Veja alguns pontos essenciais para se atentar quando se está perto de dar os passos iniciais para começar o próprio negócio. É uma decisão importante na sua jornada, por isso é normal o empreendedor pesar os riscos de abrir uma empresa e se fazer essa pergunta: afinal, o que preciso saber antes de abrir meu próprio negócio? Pois bem, vale muito a pena ficar atento a esses pontos.

1. Perfil empreendedor
O futuro empresário deve avaliar se possui conhecimentos e habilidades em diversas frentes para ser bem-sucedido. Identifica-se um perfil empreendedor avaliando-se alguns comportamentos no dia a dia. Ele deve ter um olhar atento a tudo, identificando facilmente o que lhe agrada e desagrada nos lugares que vai. Sempre se propõe metas ousadas e sabe que qualquer empreendimento envolve riscos. Está se planejando para o sucesso, mas também se prepara para os tropeços.
É necessário possuir competências gerenciais, saber definir cenários, estabelecer estratégias, gerenciar finanças, construir redes de relacionamento para os riscos de abrir uma empresa serem pequenos. Habilidade e capacidade de liderança de pessoas e negócios são de extrema importância. Saber delegar funções, negociar, motivar funcionários e sócios, estabelecer objetivos compartilhados são outras características importantes.

2. Autoconhecimento
Uma vez detectadas características de um perfil empreendedor, é hora de identificar o próprio perfil. É necessário avaliar se ele bate com a área do negócio em questão. É necessário saber quais são os papéis que o empresário terá que exercer como dono de uma empresa. Ele pode se encaixar em várias funções; pode ser quem vai tomar as decisões e definir o direcionamento do negócio, pode atuar mais como gestor, administrando a empresa, ou ainda como operador, executando o trabalho em si.

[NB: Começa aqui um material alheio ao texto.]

/-- Settles O21: a deselected device takes nothing in and answers with draws. -/
theorem callerFramedReadWithoutATransaction : Obligations.CallerFramedReadWithoutATransaction := by
  intro s A startable returns sel
  obtain ⟨w, hw⟩ := decodeResponse_ok startable.legal (answeredOwned_rxbuf_length A s)
  obtain ⟨d, draws⟩ := answeredOwned_deselected_rxbuf A sel
  obtain ⟨rx, two, trace⟩ := answeredOwned_trace A s
  have setup : s.setupViolated = false := by simp [State.setupViolated, sel]
  have ends := exec_owned_read_decodes startable returns setup hw
  have txs : (answeredOwned A s).txs = s.txs :=
    (receivedInto_deselected (s := sent (latchRead A true s) _) sel).trans (sent_deselected (s := latchRead A true s) _ sel)
  rw [draws] at hw trace
  exact ⟨_, rx, d, ends, hw, trace, two, rfl, rfl, sel, txs, rfl, rfl, rfl, rfl, rfl⟩

/-- Settles O22: after BEGIN_TXN the caller-framed READ comes to the state the self-framed one comes to, OWNED apart, and END_TXN's steps are
its own last ones. -/
theorem callerFramedTraceEqualsSelfFramedTrace : Obligations.CallerFramedTraceEqualsSelfFramedTrace := by
  intro s A ready
  obtain ⟨w, hw⟩ := decodeResponse_ok ready.startable.legal (answered_rxbuf_length A s)
  have read := exec_owned_read_decodes (A := A) (begun_startable ready.startable) ready.returns (begun_setupViolated ready.lineReady)
    (by rw [answeredOwned_begun]; exact hw)
  rw [answeredOwned_begun] at read
  exact ⟨_, _, _, _, execBeginTxn_returns ready.startable ready.lineReady, read,
    execEndTxn_after_read ⟨rfl, ready.startable.order, ready.startable.legal⟩ rfl (readAddress_answered A s) (answered_secondFrame A s),
    exec_read_decodes ready hw, rfl, rfl, rfl, rfl⟩

/-- Settles O23: the transaction of the frame is a WRITE, whose effect on array and latch is that on the view. -/
theorem writeStoresTheWordIfTheLatchIsSet : Obligations.WriteStoresTheWordIfTheLatchIsSet := by
  intro s A D ready shift
  obtain ⟨op, addr, wdata, txlen, txBytes⟩ := committed_registers (.write A D) s
  have view := viewOf_committed (.write A D) s
  have trace := committed_trace (.write A D) s
  rw [shift] at txBytes trace
  exact ⟨_, frameAnswer (.write A D) s, exec_write_returns A D ready shift,
    fun b => (congrFun (congrArg View.array view) b).trans (View.after_write_array _ _ A D b), committed_ee_of_latch_clear _,
    congrArg (· ++ _) trace, frameAnswer_length _ _, op, addr, wdata, txlen, txBytes, rfl, rfl, rfl,
    (congrArg View.enabled view).trans (View.after_write_enabled _ _ A D), congrArg (· - _) (committed_busyNs _ s)⟩

/-- Settles O24: as O23, with the erased word and the erase cycle. -/
theorem eraseSetsTheErasedWordIfTheLatchIsSet : Obligations.EraseSetsTheErasedWordIfTheLatchIsSet := by
  intro s A ready
  obtain ⟨op, addr, _, txlen, txBytes⟩ := committed_registers (.erase A) s
  have view := viewOf_committed (.erase A) s
  exact ⟨_, frameAnswer (.erase A) s, exec_erase_returns A ready,
    fun b => (congrFun (congrArg View.array view) b).trans (View.after_erase_array _ _ A b), committed_ee_of_latch_clear _,
    congrArg (· ++ _) (committed_trace _ s), frameAnswer_length _ _, op, addr, txlen, txBytes, rfl, rfl, rfl,
    (congrArg View.enabled view).trans (View.after_erase_enabled _ _ A), congrArg (· - _) (committed_busyNs _ s)⟩

/-- Settles O26: the transaction of the frame sets the latch, and no cycle runs after BEGIN_TXN. -/
theorem writeEnableSetsTheLatch : Obligations.WriteEnableSetsTheLatch := by
  intro s ready
  obtain ⟨op, _, _, txlen, txBytes⟩ := committed_registers .writeEnable s
  exact ⟨_, frameAnswer .writeEnable s, exec_writeEnable_returns ready, rfl, rfl, Nat.zero_sub _, committed_trace _ s,
    frameAnswer_length _ _, op, txlen, txBytes, rfl, rfl, rfl⟩

/-- Settles O27: the transaction of the frame clears the latch, and no cycle runs after BEGIN_TXN. -/
theorem writeDisableClearsTheLatch : Obligations.WriteDisableClearsTheLatch := by
  intro s ready
  obtain ⟨op, _, _, txlen, txBytes⟩ := committed_registers .writeDisable s
  exact ⟨_, frameAnswer .writeDisable s, exec_writeDisable_returns ready, rfl, rfl, Nat.zero_sub _, committed_trace _ s,
    frameAnswer_length _ _, op, txlen, txBytes, rfl, rfl, rfl⟩

/-- Settles O28: only the first deassert of the self-framed READ can find a transaction that changes the array or the latch. -/
theorem readLeavesTheRest : Obligations.ReadLeavesTheRest := by
  intro s t A owned h
  obtain ⟨kept, _, _, _, line⟩ := startCommand_kept h
  refine ⟨kept.wdata, kept.cfg, kept.dev, kept.opcodes, kept.pending, kept.hostWords, kept.hostText, ?_, ?_⟩
  · rintro rfl
    exact line (by decide) (by decide) (by decide)
  cases owned with
  | true =>
    have frame (returned : t.phase = .idle) := exec_owned_read_frame h returned
    refine ⟨fun returned _ => (frame returned).1, fun returned k _ => ?_, fun returned _ => (frame returned).2⟩
    obtain ⟨_, ee, _⟩ := frame returned
    rw [ee]
  | false =>
    have frame (returned : t.phase = .idle) := exec_read_frame h returned
    exact ⟨by simp, fun returned => (frame returned).1, fun returned hn => (frame returned).2 (by simpa using hn)⟩
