-- ==== Sys2Proof/Machine/Codes.lean ====
section
/-!
DEFINITION. CODES (43_code_assigner R146).
-/

namespace Sys2Proof.Machine

/-- assign(n, p) of 43_code_assigner R146: the leaves below node n with their codes, where p is the path to n; "0" to the
left, "1" to the right. A child's index is below its parent's (10_state R43), so as many levels as nodes are enough. -/
def assignCodes (nodes : List Node) : Nat → Nat → BitString → List (Byte × BitString)
  | 0, _, _ => []
  | fuel + 1, n, p =>
    match nodes[n]? with
    | none => []
    | some (.leaf v _) => [(v, p)]
    | some (.internal _ l r) =>
      assignCodes nodes fuel l (p ++ [false]) ++ assignCodes nodes fuel r (p ++ [true])

/-- The assignments CODES makes (43_code_assigner R146): none without a tree; "0" for a root that is a leaf; otherwise
one for every leaf below the root. -/
def codeAssignments (nodes : List Node) : Option Nat → List (Byte × BitString)
  | none => []
  | some r =>
    match nodes[r]? with
    | some (.leaf v _) => [(v, [false])]
    | _ => assignCodes nodes nodes.length r []

/-- The code table CODES writes: the empty table with every assignment made in turn. -/
def codeTable (nodes : List Node) (root : Option Nat) : Vector BitString 256 :=
  (codeAssignments nodes root).foldl (fun t e => tabSet t e.1 e.2) (tabOf fun _ => [])

/-- The state CODES ends in (43_code_assigner R146): the code table replaced and the tree discarded. Without a tree the
table is empty, and EMPTY is set. -/
def codesResult (s : State) : State :=
  let t := codeTable s.nodes s.root
  finish (setEmptyIf s.root.isNone
    { s with
      codes := t
      nodes := []
      root := none
      results :=
        { s.results with
          codeEntries := BitVec.ofNat 9 (entryCount t)
          maxCodeLen := BitVec.ofNat 8 (longestCode t)
          treeNodes := 0#10
          rootWeight := 0#32 } })

/-- CODES (43_code_assigner R146). It accesses no memory and cannot fail. -/
def execCodes (s : State) : Host.Outcome State Fault Refusal := .next (codesResult s)

end Sys2Proof.Machine
end

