-- ==== Sys2Proof/Machine/Perform.lean ====
section
/-!
DEFINITION. The engine's only step (60_exceptions R206).
-/

namespace Sys2Proof.Machine

/-- The perform step on an accepted word (60_exceptions R206): decode, then the command's rule; a reserved word completes with
ILLEGAL_COMMAND (R203). -/
def perform (w : Word) (s : State) : Host.Outcome State Fault Refusal :=
  match decode w with
  | .ok i => exec i s
  | .error _ => .next (rejectWord w s)

/-- The engine's move: perform while BUSY; while IDLE it waits for a CMD write and changes nothing (70_reset_and_hazards
R233, 60_exceptions R221). -/
def engineStep (s : State) : Host.Outcome State Fault Refusal :=
  match s.eng with
  | .idle => .next s
  | .busy w => perform w s

/-- The host takes its next statement and carries it out. -/
def hostMove (s : State) : Host.Outcome State Fault Refusal :=
  match s.host with
  | [] => .next s
  | op :: rest => hostStep op { s with host := rest }

/-- One step of the machine: the one agent that can move, or, where both can, the one `engineFirst` names. -/
def machineStep (s : State) : Host.Outcome State Fault Refusal :=
  if hostReady s then
    if busy s then
      if engineFirst s then engineStep (takeTurn s) else hostMove (takeTurn s)
    else hostMove s
  else engineStep s

/-- The state with a command word accepted (10_state R28) and the engine to move next. Where the host could move too, the
engine's turn is put before the schedule. -/
def withPendingWord (w : Word) (s : State) : State :=
  if hostReady (accept w s) then { accept w s with schedule := .engine :: s.schedule } else accept w s

end Sys2Proof.Machine
end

É importante definir as principais habilidades para começar a estruturar o negócio e perceber que tipo de parceiros irá precisar. O autoconhecimento é crucial no momento de montar um negócio e quanto mais cedo se conhece as habilidades e características, mais rapidamente irá se testar e, em caso de algum equívoco, promover a correção de forma mais ágil. Como diz Tom Peters, um dos gurus da gestão de empresas, “Teste rápido, falhe rápido e ajuste rápido”.

3. Escolha dos sócios
Com a falta de capacitação em uma determinada área ou até mesmo com o intuito de agregar mais investimentos ao negócio, o candidato a empresário considera cada vez mais a possibilidade de montar um negócio em sociedade. Mas muitas vezes é pego pelo medo de fazer uma escolha inadequada e acabar sendo prejudicado. A grande dica aqui é buscar parceiros com perfis complementares. Por isso é tão importante identificar as características e habilidades e onde elas podem se encaixar no negócio.

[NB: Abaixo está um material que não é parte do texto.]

/-- The codes of a well-formed store fit MAX_LEN. -/
theorem codesFit_codeTable {nodes : List Node} {root : Option Nat} (h : NodeStoreOk nodes root) :
    CodesFit (codeTable nodes root) := by
  intro v
  rw [codeTable_eq]
  rcases tabGet_setAll_noCodes (codeAssignments nodes root) v with ⟨e, he, -, h1⟩ | ⟨-, h1⟩
  · rw [h1]
    rcases root with _ | r
    · simp [codeAssignments] at he
    · rcases (mem_codeAssignments h).1 he with ⟨w, -, h2⟩ | ⟨-, h2⟩
      · rw [h2]
        decide
      · obtain ⟨j, w, h3, -⟩ := followPath_eq_some.1 h2
        exact h.length_path_le h3
  · rw [h1]
    exact Nat.zero_le _

end Sys2Proof.Machine
end

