-- ==== Sys2Proof/Laws/PerInstr.lean ====
section
/-!
SUPPORT. Statements made for every command: its word decodes to it and is well formed (30_encoding R97, R99).
-/

namespace Sys2Proof.Laws.RoundTrip

/-- The command is well formed, its word is no reserved word, and the decoder reads the command from it. -/
def Statement (i : Instr) : Prop :=
  i.wellFormed = true ∧ wordWellFormed (encode i) = true ∧ decode (encode i) = .ok i

theorem nop : Statement .nop := by unfold Statement; decide

theorem clear : Statement .clear := by unfold Statement; decide

theorem freq : Statement .freq := by unfold Statement; decide

theorem tree : Statement .tree := by unfold Statement; decide

theorem codes : Statement .codes := by unfold Statement; decide

theorem pack : Statement .pack := by unfold Statement; decide

theorem unpack : Statement .unpack := by unfold Statement; decide

theorem tstore : Statement .tstore := by unfold Statement; decide

theorem tload : Statement .tload := by unfold Statement; decide

end Sys2Proof.Laws.RoundTrip
end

A relação entre os sócios é comparada a um casamento: eles se unem com um propósito específico, que é o de criação e crescimento da empresa. A ideia é sempre se associar com pessoas que tem algo a oferecer diferente do que o empresário já oferece. Muitas vezes há a tendência de se buscar alguém próximo, mas o que se deve avaliar de verdade são as competências do futuro parceiro, sendo ele um amigo, um parente ou alguém mais distante.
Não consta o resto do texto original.